Objective Effects of the diet-induced gut microbiota dysbiosis reach far beyond the gut. We aim to uncover the direct evidence involving the gut–testis axis in the aetiology of impaired spermatogenesis.

Design An excessive-energy diet-induced metabolic syndrome (MetS) sheep model was established. The testicular samples, host metabolomes and gut microbiome were analysed. Faecal microbiota transplantation (FMT) confirmed the linkage between gut microbiota and spermatogenesis.

Results We demonstrated that the number of arrested spermatogonia was markedly elevated by using 10× single-cell RNA-seq in the MetS model. Furthermore, through using metabolomics profiling and 16S rDNA-seq, we discovered that the absorption of vitamin A in the gut was abolished due to a notable reduction of bile acid levels, which was significantly associated with reduced abundance of Ruminococcaceae_NK4A214_group.
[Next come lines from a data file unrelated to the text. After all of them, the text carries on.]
theorem laneJoin_unfit (h : laneFit s n = false ∨ (getL s n).inSvc = true) : laneJoin s n = s :=
  if_neg (by rcases h with h | h <;> simp [h])

/-- A lane in service leaves it, counted and shown in health. -/
theorem laneLeave_leaves (hsvc : (getL s n).inSvc = true) (hL : tabWf Lane.fresh s.lanes = true) (hE : tabWf 0 s.evPend = true)
    (hR : tabWf 0 s.regs = true) : (getL (laneLeave s n) n).inSvc = false ∧ (getL (laneLeave s n) n).up = (getL s n).up ∧
    regF (laneLeave s n) rTptErr 63 48 = min (regF s rTptErr 63 48 + 1) 0xFFFF ∧
    regF (laneLeave s n) rTptErr 47 32 = regF s rTptErr 47 32 ∧ LineRaised (laneLeave s n) 5 := by
  have hleave : laneLeave s n =
      healthChange (replayOwed (countF (setL s n { getL s n with inSvc := false }) rTptErr 63 48 1)) 13 n true := if_pos hsvc
  have hwork := replayWork_replayOwed (countF (setL s n { getL s n with inSvc := false }) rTptErr 63 48 1)
  obtain ⟨hin, hup⟩ := hwork.svc (setL_wf s n _ hL) n
  obtain ⟨hdown, hstall⟩ := hwork.errs (countF_wf (setL s n { getL s n with inSvc := false }) _ _ _ _ hR)
  rw [getL_countF, getL_setL_self s n _ hL] at hin hup
  rw [hleave, getL_healthChange, regF_healthChange_tptErr, regF_healthChange_tptErr]
  refine ⟨hin, hup, hdown.trans ?_, hstall.trans ?_, healthChange_raises _ _ _ _ (by rw [hwork.eq]; exact hE)⟩
  · exact regF_count16 (setL s n { getL s n with inSvc := false }) _ _ _ _ hR rfl (by decide)
  · exact regF_countF_apart (setL s n { getL s n with inSvc := false }) _ _ _ _ _ _ hR (by decide) (by decide) (by decide)

theorem laneLeave_out (h : (getL s n).inSvc = false) : laneLeave s n = s := if_neg (by rw [h]; exact Bool.false_ne_true)

/-- A lane that fails out of service changes nothing more. -/
theorem laneFail_out (h : (getL s n).inSvc = false) : laneFail s n = s := by
  rw [laneFail, h, Bool.and_false, if_neg Bool.false_ne_true, laneLeave_out s n h]

/-- With the recovery engine stopped a lane that fails in service is only reported. -/
theorem laneFail_reported (hsvc : (getL s n).inSvc = true) (hrec : s.boot.recStop = true) :
    laneFail s n = healthChange s 13 n true := if_pos (by rw [hsvc, hrec]; rfl)

/-- Otherwise it leaves service. -/
theorem laneFail_leaves (hrec : s.boot.recStop = false) : laneFail s n = laneLeave s n := if_neg (by simp [hrec])

end

/-! ### LANE_IN_SERVICE, LANE_DOWN and LANE_STALL (R366) -/

section
variable (n : Fin 16)

/-- The lane's own record after its UP has changed. -/
def laneUp (up : Bool) : State := setL s n { getL s n with up := up }

theorem getL_laneUp (up : Bool) (h : tabWf Lane.fresh s.lanes = true) : getL (laneUp s n up) n = { getL s n with up := up } :=
  getL_setL_self s n _ h

theorem exec_laneInService_absent (h : s.integ.lanes.getLsbD n = false) : exec (.laneInService n) s = .next s :=
  if_neg (by rw [h]; exact Bool.false_ne_true)

theorem exec_laneInService_present (h : s.integ.lanes.getLsbD n = true) :
    exec (.laneInService n) s = .next (laneJoin (laneUp s n true) n) := if_pos h

theorem exec_laneDown : exec (.laneDown n) s = .next (laneFail (laneUp s n false) n) := rfl

theorem exec_laneStall_out (h : (getL s n).inSvc = false) : exec (.laneStall n) s = .next s :=
  if_neg (by rw [h]; exact Bool.false_ne_true)

theorem exec_laneStall_in (h : (getL s n).inSvc = true) :
    exec (.laneStall n) s = .next (laneFail (countF s rTptErr 47 32 1) n) := if_pos h

/-- With the recovery engine stopped a lane that stalls stays in service, counted and reported. -/
theorem laneStall_reported (hE : tabWf 0 s.evPend = true) (hR : tabWf 0 s.regs = true) (hsvc : (getL s n).inSvc = true)
    (hrec : s.boot.recStop = true) : ∃ t : State, exec (.laneStall n) s = .next t ∧ (getL t n).inSvc = true ∧
    regF t rTptErr 47 32 = min (regF s rTptErr 47 32 + 1) 0xFFFF ∧ LineRaised t 5 := by
  refine ⟨_, exec_laneStall_in s n hsvc, ?_⟩
  rw [laneFail_reported (countF s rTptErr 47 32 1) n hsvc hrec, getL_healthChange, regF_healthChange_tptErr]
  exact ⟨hsvc, regF_count16 s _ _ _ _ hR rfl (by decide), healthChange_raises _ _ _ _ hE⟩

variable (hL : tabWf Lane.fresh s.lanes = true)
include hL

/-- A lane in service, or not enabled, only comes up. -/
theorem exec_laneInService_comesUp (hin : s.integ.lanes.getLsbD n = true)
    (h : (getL s n).inSvc = true ∨ bit (reg s rTptCtrl) (16 + n.val) = false) :
    exec (.laneInService n) s = .next (setL s n { getL s n with up := true }) := by
  rw [exec_laneInService_present s n hin, laneJoin_unfit]
  · rfl
  · rcases h with h | h
    · right
      rw [getL_laneUp s n true hL]
      exact h
    · left
      show (_ && bit (reg s rTptCtrl) (16 + n.val)) = false
      rw [h, Bool.and_false]

/-- A lane enabled joins service once it is up. -/
theorem laneInService_joins (hE : tabWf 0 s.evPend = true) (hin : s.integ.lanes.getLsbD n = true) (hsvc : (getL s n).inSvc = false)
    (hen : bit (reg s rTptCtrl) (16 + n.val) = true) : ∃ t : State, exec (.laneInService n) s = .next t ∧
    (getL t n).inSvc = true ∧ (getL t n).up = true ∧ LineRaised t 5 := by
  have hget := getL_laneUp s n true hL
  have hfit : laneFit (laneUp s n true) n = true := by
    show (s.integ.lanes.getLsbD n && (getL (laneUp s n true) n).up && bit (reg s rTptCtrl) (16 + n.val)) = true
    rw [hin, hget, hen]
    rfl
  obtain ⟨hjoined, hup, hline⟩ := laneJoin_joins (laneUp s n true) n hfit (by rw [hget]; exact hsvc) (setL_wf s n _ hL) hE
  exact ⟨_, exec_laneInService_present s n hin, hjoined, by rw [hup, hget], hline⟩

/-- A lane out of service that falls is down, and no more. -/
theorem exec_laneDown_out (h : (getL s n).inSvc = false) : exec (.laneDown n) s = .next (setL s n { getL s n with up := false }) := by
  rw [exec_laneDown, laneFail_out]
  · rfl
  · rw [getL_laneUp s n false hL]
    exact h

/-- With the recovery engine stopped a lane that falls stays in service, down and reported. -/
theorem laneDown_reported (hE : tabWf 0 s.evPend = true) (hsvc : (getL s n).inSvc = true) (hrec : s.boot.recStop = true) :
    ∃ t : State, exec (.laneDown n) s = .next t ∧ (getL t n).inSvc = true ∧ (getL t n).up = false ∧ LineRaised t 5 := by
  have hget := getL_laneUp s n false hL
  refine ⟨_, exec_laneDown s n, ?_⟩
  rw [laneFail_reported (laneUp s n false) n (by rw [hget]; exact hsvc) hrec, getL_healthChange, hget]
  exact ⟨hsvc, rfl, healthChange_raises _ _ _ _ hE⟩

section
variable (hE : tabWf 0 s.evPend = true) (hR : tabWf 0 s.regs = true) (hsvc : (getL s n).inSvc = true) (hrec : s.boot.recStop = false)
include hE hR hsvc hrec

/-- A lane in service that falls leaves it. -/
theorem laneDown_leaves : ∃ t : State, exec (.laneDown n) s = .next t ∧ (getL t n).inSvc = false ∧ (getL t n).up = false ∧
    regF t rTptErr 63 48 = min (regF s rTptErr 63 48 + 1) 0xFFFF ∧ LineRaised t 5 := by
  have hget := getL_laneUp s n false hL
  obtain ⟨hleft, hup, hcount, -, hline⟩ :=
    laneLeave_leaves (laneUp s n false) n (by rw [hget]; exact hsvc) (setL_wf s n _ hL) hE hR
  refine ⟨_, exec_laneDown s n, ?_⟩
  rw [laneFail_leaves (laneUp s n false) n hrec]
  exact ⟨hleft, by rw [hup, hget], hcount, hline⟩

/-- So does one that stalls, and the stall is counted too. -/
theorem laneStall_leaves : ∃ t : State, exec (.laneStall n) s = .next t ∧ (getL t n).inSvc = false ∧
    regF t rTptErr 47 32 = min (regF s rTptErr 47 32 + 1) 0xFFFF ∧
    regF t rTptErr 63 48 = min (regF s rTptErr 63 48 + 1) 0xFFFF ∧ LineRaised t 5 := by
  have hwf := countF_wf s rTptErr 47 32 1 hR
  obtain ⟨hleft, -, hcount, hstall, hline⟩ := laneLeave_leaves (countF s rTptErr 47 32 1) n hsvc hL hE hwf
  refine ⟨_, exec_laneStall_in s n hsvc, ?_⟩
  rw [laneFail_leaves (countF s rTptErr 47 32 1) n hrec]
  refine ⟨hleft, hstall.trans (regF_count16 s _ _ _ _ hR rfl (by decide)), hcount.trans ?_, hline⟩
  rw [regF_countF_apart s _ _ _ _ _ _ hR (by decide) (by decide) (by decide)]

end

end

end

end Sys2Proof.Machine
end


section
/-! PROPERTY. The master port issues, completes and times out; the trace lanes send frames and enter and leave service. -/

namespace Sys2Proof.Machine

section
variable (s : State)

/-- MPT_ACC_GO: refused, quiet, or one more request. -/
theorem mptAccGo_outcomes (hR : tabWf 0 s.regs = true) (who : Who) (v : Word) :
    (mayReg s who rMptAccCtrl true v = false → exec (.mptAccGo who v) s = .next s) ∧
    (mayReg s who rMptAccCtrl true v = true → ∃ t : State, exec (.mptAccGo who v) s = .next t ∧
      (bit v 0 = false ∨ accState s who = 1 → t.master = s.master) ∧
      (bit v 0 = true → accState s who ≠ 1 → accState t who = 1 ∧ t.master.waiting = s.master.waiting ++
        [⟨.indirect who, bit v 1, 8 * bits v 63 3, 1, if bit v 1 then [regGet s (keyWho who rMptAccData) rMptAccData] else [],
          0, [], false, false, [], false⟩])) :=
  ⟨exec_mptAccGo_refused s who v, fun hmay => ⟨_, exec_mptAccGo_allowed s who v hmay, accWrite_quiet s who v, accWrite_asks s who v hR⟩⟩

/-- MP_REQUEST_ISSUE for the one request that waits: outside the range, issued, or waiting. -/
theorem mpRequestIssue_outcomes (hR : tabWf 0 s.regs = true) (q : MpReq) (hroute : dRoute s ≠ 2) (hon : bit (reg s rMptCfg) 63 = true)
    (hq : s.master.waiting = [q]) :
    (∀ who : Who, mpRange s q = false → q.client = .indirect who → ∃ t : State, exec .mpRequestIssue s = .next t ∧
      t.master.waiting = [] ∧ accState t who = 3 ∧ regF t rMptStat2 63 48 = min (regF s rMptStat2 63 48 + 1) 0xFFFF ∧
      t.master.rd = s.master.rd ∧ t.master.wrt = s.master.wrt) ∧
    (∀ tag : Nat, mpRange s q = true → regF s rMptRate 11 0 ≠ 0 → 4096 * q.beats ≤ tokensNow s → freeTag s q.wr = some tag →
      ∃ t : State, exec .mpRequestIssue s = .next t ∧ t.master.waiting = [] ∧
        tget none (tagsOf t q.wr) tag = some { q with issued := s.ht } ∧ tokensNow t = tokensNow s - 4096 * q.beats) ∧
    (mpRange s q = true → regF s rMptRate 11 0 = 0 ∨ tokensNow s < 4096 * q.beats ∨ freeTag s q.wr = none →
      exec .mpRequestIssue s = .next s) := by
  refine ⟨fun who hrange hclient => ?_, fun tag hrange hrate htokens htag => ?_, exec_mpRequestIssue_waits s q hroute hon hq⟩
  · have hmaster := mpDone_master (countF (requestTaken s q) rMptStat2 63 48 1) q true
    refine ⟨_, exec_mpRequestIssue_outside s q hroute hon hq who hrange hclient, by rw [hmaster]; rfl, ?_, ?_, by rw [hmaster]; rfl,
      by rw [hmaster]; rfl⟩
    · exact accState_mpDone _ who q true (countF_wf (requestTaken s q) _ _ _ _ hR) hclient
    · rw [regF_of_reg (reg_mpDone_ne _ q true (by decide) (by decide) (by decide))]
      exact regF_count16 (requestTaken s q) _ _ _ _ hR rfl (by decide)
  · refine ⟨_, exec_mpRequestIssue_issues s q hroute hon hq tag hrange hrate htokens htag, ?_, tget_setTag_some _ q.wr tag _, ?_⟩
    · cases q.wr <;> rfl
    · cases q.wr <;> exact tokensNow_paid s _ rfl rfl rfl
Notably, the abnormal metabolic effects of vitamin A were transferable to the testicular cells through the circulating blood, which contributed to abnormal spermatogenesis, as confirmed by FMT.

Conclusion These findings define a starting point for linking the testicular function and regulation of gut microbiota via host metabolomes and will be of potential value for the treatment of male infertility in MetS.

  • obesity
  • bile acid metabolism
  • vitamins

Data availability statement

All data relevant to the study are included in the article or uploaded as supplementary information. Data are available on reasonable request. Data sets generated and analysed during this study are available from the corresponding author on reasonable request.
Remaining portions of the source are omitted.